● EXERCISE GOAL
Each record below needs to be written out exactly as it reads.

### EXERCISE INPUTS ###

-- ==== Sys2Proof/Certificates/Slice0/Obligations.lean ====
section
/-!
DEFINITION. The statements for the provers. Those about a unit say when it completes and with what next state, so that they say
its frame as well: what `Writes`, `Gives` and `Retired` of Safety.lean leave equal is unchanged, and where a statement gives the
next state by an equation everything that the equation does not name is unchanged. The effects that several instructions share
are named by the model's own operations, which the laws say more of.
-/

open Sys2Proof Sys2Proof.Machine

/-! ### Terms of the statements about register instructions -/

/-- An instruction on the integer view completes: `f` gives the value and the causes of a lane (R221, R222, R416). -/
def Sys2Proof.Machine.IntGives (i : Instr) (s : State) (d : Operand) (srcs : List Operand) (readsD : Bool) (f : Nat → Nat × List Nat) : Prop :=
  s.intReady d srcs readsD →
    Gives (exec i s) s d s.view.1.regs (runLanes d s.exec) (fun l =>
      { v := (f l).1, ev := (f l).2
        pois := (readsD && s.srcPois s.view.1.regs d l) || srcs.any (fun o => s.srcPois s.view.1.regs o l) })

/-- The same for an instruction that logs nothing and steps no generator. -/
def Sys2Proof.Machine.IntWrites (i : Instr) (s : State) (d : Operand) (srcs : List Operand) (readsD : Bool) (f : Nat → Nat) : Prop :=
  s.intReady d srcs readsD →
    Writes (exec i s) s d s.view.1.regs (runLanes d s.exec) f (fun l =>
      (readsD && s.srcPois s.view.1.regs d l) || srcs.any (fun o => s.srcPois s.view.1.regs o l))

/-- Logic, shifts, bit fields and counts (R227 to R230): on the unsigned bits of the view. Shifts and bit fields (R228,
R229): the count is b[7:0]; a count of the width or more shifts everything out, sar fills with the sign, rol takes it modulo
the width. -/
def Obligations.LogicShiftsAndFields : Prop :=
  (∀ (d a b : Operand) (s : State),
     IntWrites (.and d a b) s d [a, b] false (fun l => s.viewU a l &&& s.viewU b l) ∧
     IntWrites (.or d a b) s d [a, b] false (fun l => s.viewU a l ||| s.viewU b l) ∧
     IntWrites (.xor d a b) s d [a, b] false (fun l => s.viewU a l ^^^ s.viewU b l) ∧
     IntWrites (.not d a) s d [a] false (fun l => notW s.view.1.bits (s.viewU a l)) ∧
     IntWrites (.andn d a b) s d [a, b] false (fun l => s.viewU a l &&& notW s.view.1.bits (s.viewU b l)) ∧
     IntWrites (.popc d a) s d [a] false (fun l => popCount s.view.1.bits (s.viewU a l)) ∧
     IntWrites (.clz d a) s d [a] false (fun l =>
       if s.viewU a l = 0 then s.view.1.bits else s.view.1.bits - 1 - Nat.log2 (s.viewU a l)) ∧
     IntWrites (.ctz d a) s d [a] false (fun l =>
       ((List.range s.view.1.bits).find? (bitAt (s.viewU a l))).getD s.view.1.bits) ∧
     IntWrites (.brev d a) s d [a] false (fun l => revBits s.view.1.bits (s.viewU a l))) ∧
  (∀ (d a b : Operand) (s : State),
     IntWrites (.shl d a b) s d [a, b] false (fun l => s.viewU a l * 2 ^ (s.viewU b l % 256) % 2 ^ s.view.1.bits) ∧
     IntWrites (.shr d a b) s d [a, b] false (fun l => s.viewU a l / 2 ^ (s.viewU b l % 256)) ∧
     IntWrites (.sar d a b) s d [a, b] false (fun l =>
       unsigned s.view.1.bits (signed s.view.1.bits (s.viewU a l) / (2 ^ (s.viewU b l % 256) : Nat))) ∧
     IntWrites (.rol d a b) s d [a, b] false (fun l =>
       (s.viewU a l * 2 ^ (s.viewU b l % 256 % s.view.1.bits) +
         s.viewU a l / 2 ^ (s.view.1.bits - s.viewU b l % 256 % s.view.1.bits)) % 2 ^ s.view.1.bits) ∧
     IntWrites (.bfx d a b) s d [a, b] false (fun l =>
       let f := field (s.viewU a l) (s.viewU b l % 256) (s.viewU b l / 256 % 256)
       if s.view.2 && decide (0 < s.viewU b l / 256 % 256) && bitAt f (s.viewU b l / 256 % 256 - 1) then
         unsigned s.view.1.bits ((f : Int) - (2 ^ (s.viewU b l / 256 % 256) : Nat))
       else f % 2 ^ s.view.1.bits) ∧
     IntWrites (.bfi d a b) s d [a, b] true (fun l =>
       let w := s.view.1.bits
       let m := (2 ^ (s.viewU b l / 256 % 256) - 1) * 2 ^ (s.viewU b l % 256) % 2 ^ w
       (s.viewU d l &&& notW w m) ||| (s.viewU a l * 2 ^ (s.viewU b l % 256) % 2 ^ w &&& m)))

###

● SOLUTION TO THE PROBLEM
-- ==== Sys2Proof/Certificates/Slice0/Obligations.lean ====
section
/-!
DEFINITION. The statements for the provers. Those about a unit say when it completes and with what next state, so that they say
its frame as well: what `Writes`, `Gives` and `Retired` of Safety.lean leave equal is unchanged, and where a statement gives the
next state by an equation everything that the equation does not name is unchanged. The effects that several instructions share
are named by the model's own operations, which the laws say more of.
-/

open Sys2Proof Sys2Proof.Machine

/-! ### Terms of the statements about register instructions -/

/-- An instruction on the integer view completes: `f` gives the value and the causes of a lane (R221, R222, R416). -/
def Sys2Proof.Machine.IntGives (i : Instr) (s : State) (d : Operand) (srcs : List Operand) (readsD : Bool) (f : Nat → Nat × List Nat) : Prop :=
  s.intReady d srcs readsD →
    Gives (exec i s) s d s.view.1.regs (runLanes d s.exec) (fun l =>
      { v := (f l).1, ev := (f l).2
        pois := (readsD && s.srcPois s.view.1.regs d l) || srcs.any (fun o => s.srcPois s.view.1.regs o l) })

/-- The same for an instruction that logs nothing and steps no generator. -/
def Sys2Proof.Machine.IntWrites (i : Instr) (s : State) (d : Operand) (srcs : List Operand) (readsD : Bool) (f : Nat → Nat) : Prop :=
  s.intReady d srcs readsD →
    Writes (exec i s) s d s.view.1.regs (runLanes d s.exec) f (fun l =>
      (readsD && s.srcPois s.view.1.regs d l) || srcs.any (fun o => s.srcPois s.view.1.regs o l))

/-- Logic, shifts, bit fields and counts (R227 to R230): on the unsigned bits of the view. Shifts and bit fields (R228,
R229): the count is b[7:0]; a count of the width or more shifts everything out, sar fills with the sign, rol takes it modulo
the width. -/
def Obligations.LogicShiftsAndFields : Prop :=
  (∀ (d a b : Operand) (s : State),
     IntWrites (.and d a b) s d [a, b] false (fun l => s.viewU a l &&& s.viewU b l) ∧
     IntWrites (.or d a b) s d [a, b] false (fun l => s.viewU a l ||| s.viewU b l) ∧
     IntWrites (.xor d a b) s d [a, b] false (fun l => s.viewU a l ^^^ s.viewU b l) ∧
     IntWrites (.not d a) s d [a] false (fun l => notW s.view.1.bits (s.viewU a l)) ∧
     IntWrites (.andn d a b) s d [a, b] false (fun l => s.viewU a l &&& notW s.view.1.bits (s.viewU b l)) ∧
     IntWrites (.popc d a) s d [a] false (fun l => popCount s.view.1.bits (s.viewU a l)) ∧
     IntWrites (.clz d a) s d [a] false (fun l =>
       if s.viewU a l = 0 then s.view.1.bits else s.view.1.bits - 1 - Nat.log2 (s.viewU a l)) ∧
     IntWrites (.ctz d a) s d [a] false (fun l =>
       ((List.range s.view.1.bits).find? (bitAt (s.viewU a l))).getD s.view.1.bits) ∧
     IntWrites (.brev d a) s d [a] false (fun l => revBits s.view.1.bits (s.viewU a l))) ∧
  (∀ (d a b : Operand) (s : State),
     IntWrites (.shl d a b) s d [a, b] false (fun l => s.viewU a l * 2 ^ (s.viewU b l % 256) % 2 ^ s.view.1.bits) ∧
     IntWrites (.shr d a b) s d [a, b] false (fun l => s.viewU a l / 2 ^ (s.viewU b l % 256)) ∧
     IntWrites (.sar d a b) s d [a, b] false (fun l =>
       unsigned s.view.1.bits (signed s.view.1.bits (s.viewU a l) / (2 ^ (s.viewU b l % 256) : Nat))) ∧
     IntWrites (.rol d a b) s d [a, b] false (fun l =>
       (s.viewU a l * 2 ^ (s.viewU b l % 256 % s.view.1.bits) +
         s.viewU a l / 2 ^ (s.view.1.bits - s.viewU b l % 256 % s.view.1.bits)) % 2 ^ s.view.1.bits) ∧
     IntWrites (.bfx d a b) s d [a, b] false (fun l =>
       let f := field (s.viewU a l) (s.viewU b l % 256) (s.viewU b l / 256 % 256)
       if s.view.2 && decide (0 < s.viewU b l / 256 % 256) && bitAt f (s.viewU b l / 256 % 256 - 1) then
         unsigned s.view.1.bits ((f : Int) - (2 ^ (s.viewU b l / 256 % 256) : Nat))
       else f % 2 ^ s.view.1.bits) ∧
     IntWrites (.bfi d a b) s d [a, b] true (fun l =>
       let w := s.view.1.bits
       let m := (2 ^ (s.viewU b l / 256 % 256) - 1) * 2 ^ (s.viewU b l % 256) % 2 ^ w
       (s.viewU d l &&& notW w m) ||| (s.viewU a l * 2 ^ (s.viewU b l % 256) % 2 ^ w &&& m)))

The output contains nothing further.